A look inside: The Quest for Green Automation
One of the hardest things to achieve in any software development process is having an almost always green set of automated tests. Just like it is almost impossible to find and fix all bugs in a software, it is impossible to have tests always green. That doesn’t mean we shouldn’t try! In this blog post, we go over some challenges we have on a daily basis in regard to our automated test suites.
If you are developing a simple library and you design it from scratch using a methodology like Test Driven Development, for example, you are likely to end up with something that works well and has a nice set of fast and stable unit tests to accompany it. If you are developing anything more complex than that, unit tests will not be enough and you will need to add at least an additional integration test suite. Unity is very complex due to the number of features that need to integrate with each other and the fact that we support building games and applications on more than 20 different platforms. Testing software of this complexity meant we ended up creating a lot of high level internal testing frameworks.
Let’s take a look at some numbers! Our code base is 12 years old which means there is lots of legacy code intermixed with lots of new code. Here are some detailed stats collected using cloc:
Engine (Runtimes, Modules, Shaders):
- 663 kloc code + 55 kloc comments in 3.8k files
- 87% C++, 4% C#, 5% bindings, 2% shaders
Editor (Editor, Extensions, some Tools):
- 749 kloc code + 57 kloc comments in 4.6k files
- 51% C++, 44% C#, 4% bindings
- 464 kloc code + 52 kloc comments in 2.8k files
- 59% C++, 37% C#, 2% bindings
Tests (does not include all tests; some are inside editor/runtime, especially c++ unit tests):
- 301 kloc code + 21 kloc comments in 4.6k files
- 1% C++ :), 87% C#, 8% shaders
- 2.2 million lines of code + 185 thousand lines of comments
These numbers don’t include any of the external libraries we integrate into Unity. The tests are split into low-level C++ unit tests and high-level C# tests. The C# tests can be of many different kinds based on what they test: runtime, integration, asset import, graphics, performance, etc. In total we have about 60000 automated tests that are being executed tens of millions of times every month, both locally through manual runs and on our build farm.
The fact that we rely so much on high level automated tests means that we have to deal with test failures and instabilities on a constant basis. In order to keep these to a minimum we started doing a number of things:
- Make sure the head revision of trunk (main development branch) is always green
- Implement monitoring and reporting of tests
- Optimize the time spent executing tests
We use a development method that relies heavily on having multiple code branches that are kept in sync with and eventually merged back to trunk when ready. We want to always be able to have a build ready for release from the head revision of trunk, which means we want to make absolutely sure that it is always green. Everyone branching from trunk also wants to start their work on code that passes all automation.
The current way we are keeping trunk always green is by using a staging branch. Every day, multiple people submit code that should be merged to trunk. Requests like these get bundled together, merged onto the staging branch and all test automation is executed. If anything fails, we have a tool that reruns the failed tests on the same revision again to verify if it is just an instability or an actual failure. If it is an instability, a notification is posted to an internal chat, where we always have one or more developers investigating any issue that gets posted there. If it is an actual failure, we run a bisection process to quickly figure out which one of the code merge requests introduced it. The person responsible for that gets notified and the code is removed from the staging branch. If everything passes as expected, the staging branch gets merged to trunk. We call this the Trunk Queue Verification process.
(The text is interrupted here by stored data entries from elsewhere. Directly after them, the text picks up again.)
/-! ## Numbers -/

/-- R6: a COUNT of at most ten is within BUF_MAX. -/
theorem Block.Inv.le_bufMax_of_le_ten {b : Block} (hb : b.Inv) {k : Byte} (hk : k.toNat ≤ 10) : k ≤ b.cfg.bufMax := by
  have hwf : 10 ≤ b.cfg.bufMax.toNat := of_decide_eq_true hb.cfg_wf
  exact BitVec.le_def.2 (by omega)

/-- The length of VALUE's encoding fits COUNT and STAGE_LEN. -/
theorem sdnvLen_word_le_ten (v : Word) : sdnvLen v.toNat ≤ 10 := sdnvLen_le_ten _ v.isLt

theorem ofNat8_toNat_of_le_ten {k : Nat} (hk : k ≤ 10) : (BitVec.ofNat 8 k).toNat = k := by
  rw [BitVec.toNat_ofNat]; omega

/-! ## The end of a running command -/

section
variable {b : Block} (hb : b.Inv) (hrun : b.phase.isRun = true)
include hb hrun

theorem Block.Inv.busy_of_run : b.status.busy = true := hb.busy_eq.trans hrun

theorem Block.Inv.not_fault_of_run : b.status.fault = false := by
  by_contra hf
  have hp := hb.fault_iff.1 (by simpa using hf)
  rw [hp] at hrun
  cases hrun

theorem Block.Inv.ioerr_of_run : b.ioerr = .none := (hb.busy_cleared (hb.busy_of_run hrun)).2.2

/-- `finish(c, k)` of a running command, with any BUF, VALUE and hidden registers, when its COUNT is within the bounds of
10_state.md R40 and `c` is not the code that IOERR goes with. -/
theorem Block.Inv.finish {c : ErrCode} {k : Byte} {buf : Memory} (v : Word) (acc : Word) (n first : Byte)
    (hwf : Memory.wf buf) (hbound : ∀ x ∈ buf, x.1 < b.cfg.bufMax.toNat) (hc : c ≠ .ioError)
    (hk : k ≤ b.cfg.bufMax) (hten : b.cfg.policy = .checked → k.toNat ≤ 10) :
    ({ b with value := v, buf := buf, acc := acc, n := n, first := first }.finish c k).Inv := by
  have hio : b.ioerr.valid = false := by rw [hb.ioerr_of_run hrun]; rfl
  have hsound : ({ b with value := v, buf := buf, acc := acc, n := n, first := first }.finish c k).Sound :=
    { cfg_wf := hb.cfg_wf
      bufLen_le := hb.bufLen_le
      buf_wf := hwf
      buf_bound := hbound
      ioerr_code := hb.ioerr_code
      ioerr_iff := by simp [hio, hc]
      count_le_bufMax := hk
      count_le_ten := hten }
  exact hsound.inv_of_idle rfl rfl (hb.not_fault_of_run hrun)

/-- `finish` of a command that does not write BUF, with a COUNT of at most ten. -/
theorem Block.Inv.finish_le_ten {c : ErrCode} {k : Byte} (v acc : Word) (n first : Byte) (hc : c ≠ .ioError)
    (hk : k.toNat ≤ 10) : ({ b with value := v, acc := acc, n := n, first := first }.finish c k).Inv :=
  hb.finish hrun v acc n first hb.buf_wf hb.buf_bound hc (hb.le_bufMax_of_le_ten hk) fun _ => hk

/-- A port's `Error` answer, after at most ten bytes. -/
theorem Block.Inv.finishIo_le_ten {k : Byte} (e : IoErr) (hk : k.toNat ≤ 10) : (b.finishIo e k).Inv := by
  have hsound : (b.finishIo e k).Sound :=
    { cfg_wf := hb.cfg_wf
      bufLen_le := hb.bufLen_le
      buf_wf := hb.buf_wf
      buf_bound := hb.buf_bound
      ioerr_code := by simp
      ioerr_iff := by simp
      count_le_bufMax := hb.le_bufMax_of_le_ten hk
      count_le_ten := fun _ => hk }
  exact hsound.inv_of_idle rfl rfl (hb.not_fault_of_run hrun)

end

/-! ## ENC -/

theorem Block.Inv.enc {b : Block} (hb : b.Inv) (hp : b.phase = .runEnc) : b.enc.Inv := by
  have hrun : b.phase.isRun = true := by rw [hp]; rfl
  have hlen := sdnvLen_word_le_ten b.value
  have hbufLen := BitVec.le_def.1 hb.bufLen_le
  rcases b.enc_cases with h | ⟨hcap, h⟩
  · rw [h]
    exact hb.finish_le_ten hrun b.value b.acc b.n b.first (by decide) (by decide)
  · rw [h]
    have hk : (BitVec.ofNat 8 (sdnvLen b.value.toNat)).toNat ≤ 10 := by rwa [ofNat8_toNat_of_le_ten hlen]
    refine hb.finish hrun b.value b.acc b.n b.first (Memory.wf_writeFrom hb.buf_wf _ _) (fun x hx => ?_) (by decide)
      (hb.le_bufMax_of_le_ten hk) fun _ => hk
    rcases Memory.mem_writeFrom hx with hx | ⟨-, hx⟩
    · exact hb.buf_bound x hx
    · rw [sdnvEncode_length] at hx; omega

/-! ## DEC: how far each decoder counts -/

theorem absorb_done_count {acc a : Word} {n first b k : Byte} (h : absorb acc n first b = .done a k) : k = n + 1 := by
  rw [absorb_eq] at h
  generalize (if n = 0 then b else first) = f at h
  split_ifs at h
  cases h; rfl

/-- A flagged byte that does not overflow is before the 10th (40_codec_core.md R146). -/
theorem absorb_more_count {acc a : Word} {n first b k f : Byte} (h : absorb acc n first b = .more a k f) :
    n ≠ 9 ∧ k = n + 1 := by
  rw [absorb_eq] at h
  generalize (if n = 0 then b else first) = g at h
  split_ifs at h with hover hflag
  cases h
  exact ⟨fun hn => hover ⟨hn, .inl hflag⟩, rfl⟩

theorem byte_succ_toNat {n : Byte} (hn : n.toNat ≤ 9) : (n + 1).toNat = n.toNat + 1 := by
  rw [BitVec.toNat_add]; simp; omega

theorem byte_le_eight_of_ne_nine {n : Byte} (hn : n.toNat ≤ 9) (h9 : n ≠ 9) : n.toNat ≤ 8 := by
  have : n.toNat ≠ 9 := fun h => h9 (BitVec.eq_of_toNat_eq h)
  omega

/-- R171: the checked loop counts to ten at most. -/
theorem decCheckedLoop_count_le_ten (rd : Nat → Byte) (left : Nat) (b : Block) (hn : b.n.toNat ≤ 9) :
    (decCheckedLoop rd left b).count.toNat ≤ 10 := by
  induction left generalizing b with
  | zero =>
    rw [decCheckedLoop]
    split
    · simp
    · simp; omega
  | succ left ih =>
    rw [decCheckedLoop]
    split
    · simp [maxByteSize]
    · rename_i a k h
      have hk := byte_succ_toNat hn
      rw [absorb_done_count h]
      simp only [Block.finish_count]; omega
    · rename_i a k f h
      obtain ⟨h9, rfl⟩ := absorb_more_count h
      have h8 := byte_le_eight_of_ne_nine hn h9
      exact ih _ (by have := byte_succ_toNat hn; simp only; omega)

/-- R162: the LEGACY loop counts to the end of the buffer at most. -/
theorem decLegacyLoop_count_le (rd : Nat → Byte) (left : Nat) (b : Block) (hn : b.n.toNat + left ≤ 255) :
    (decLegacyLoop rd left b).count.toNat ≤ b.n.toNat + left := by
  induction left generalizing b with
  | zero => simp [decLegacyLoop]
  | succ left ih =>
    have hsucc : (b.n + 1).toNat = b.n.toNat + 1 := by rw [BitVec.toNat_add]; simp; omega
    rw [decLegacyLoop]
    split
    · refine (ih _ ?_).trans ?_ <;> simp only [hsucc] <;> omega
    · simp only [Block.finish_count, hsucc]; omega

theorem Block.dec_count_le_ten (rd : Nat → Byte) (b : Block) (hp : b.cfg.policy = .checked) :
    (b.dec rd).count.toNat ≤ 10 := by
  simp only [Block.dec, hp]
  exact decCheckedLoop_count_le_ten rd _ _ (by simp)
This process does help keeping the main development branch always green, but it is far from ideal. It is costly to maintain because running all our test suites takes hours and finding the source of some failures require human intervention in a lot of cases. The ideal scenario would be for us to run tests on all branches after every new set of changes is pushed achieving something close to continuous integration. Right now, we are running tests in the most naive way possible, which usually means that for most new batch of changes, we run all the tests. We are taking the first steps towards changing this and improving everyone’s iteration time on test automation runs here at Unity by introducing a smart test selection service.
We have previously blogged about our Unified Test Runner which also stores lots of information about every test run in a database. We now have tens of millions of test data points where we can see when a test was executed, by whom, on which machine, if it failed or passed, how long it took to execute, etc. We are starting to leverage all this data and build a rule based system for selecting which tests should run based on which code was changed on a specific branch. Here are a few examples:
- Executing all integration tests takes about 90 minutes. We can see from historical data that more than half of these tests have always passed in the last 100 runs. We introduce a rule that will skip always green tests for 9 consecutive runs and only run them every 10th run. That saves us 60 minutes for each of those 9 runs.
- The code for the AI feature is nicely isolated from the rest of the code base into it’s own module. Someone makes changes only to the AI code. There is a rule that will determine that only AI tests should be executed.
- A branch only introduces a few new tests. There is a rule that determines that running only those new tests (eventually the full test suites of which they are a part of) should be enough.
- If we are running tests on the trunk staging branch, we always run all of them to make sure trunk is always green
Using this rule-based system will save everyone a lot of time, but it will not remove instabilities. Instabilities make working with tests unreliable and slow, which is why we need to fix the source of the instability as fast as possible. Instabilities can be caused by tests (in which case the test is disabled and a bug with the highest priority is opened for someone to fix it) or by infrastructure (mobile devices in the build farm get disconnected or crash/freeze and need to be restarted, etc). For infrastructure issues all we can do is have good management and monitoring tools.
We are not the only ones struggling to keep test automation green and stable. Google has written about this quite extensively in their Flaky Tests blogpost and they also offer great advice on what one can do to avoid this in their Hackable Projects blogpost. Facebook also uses a system of bots to make sure automation runs fast and stable. You can see more in one of their presentations from GTAC and another from the F8 2015 conference.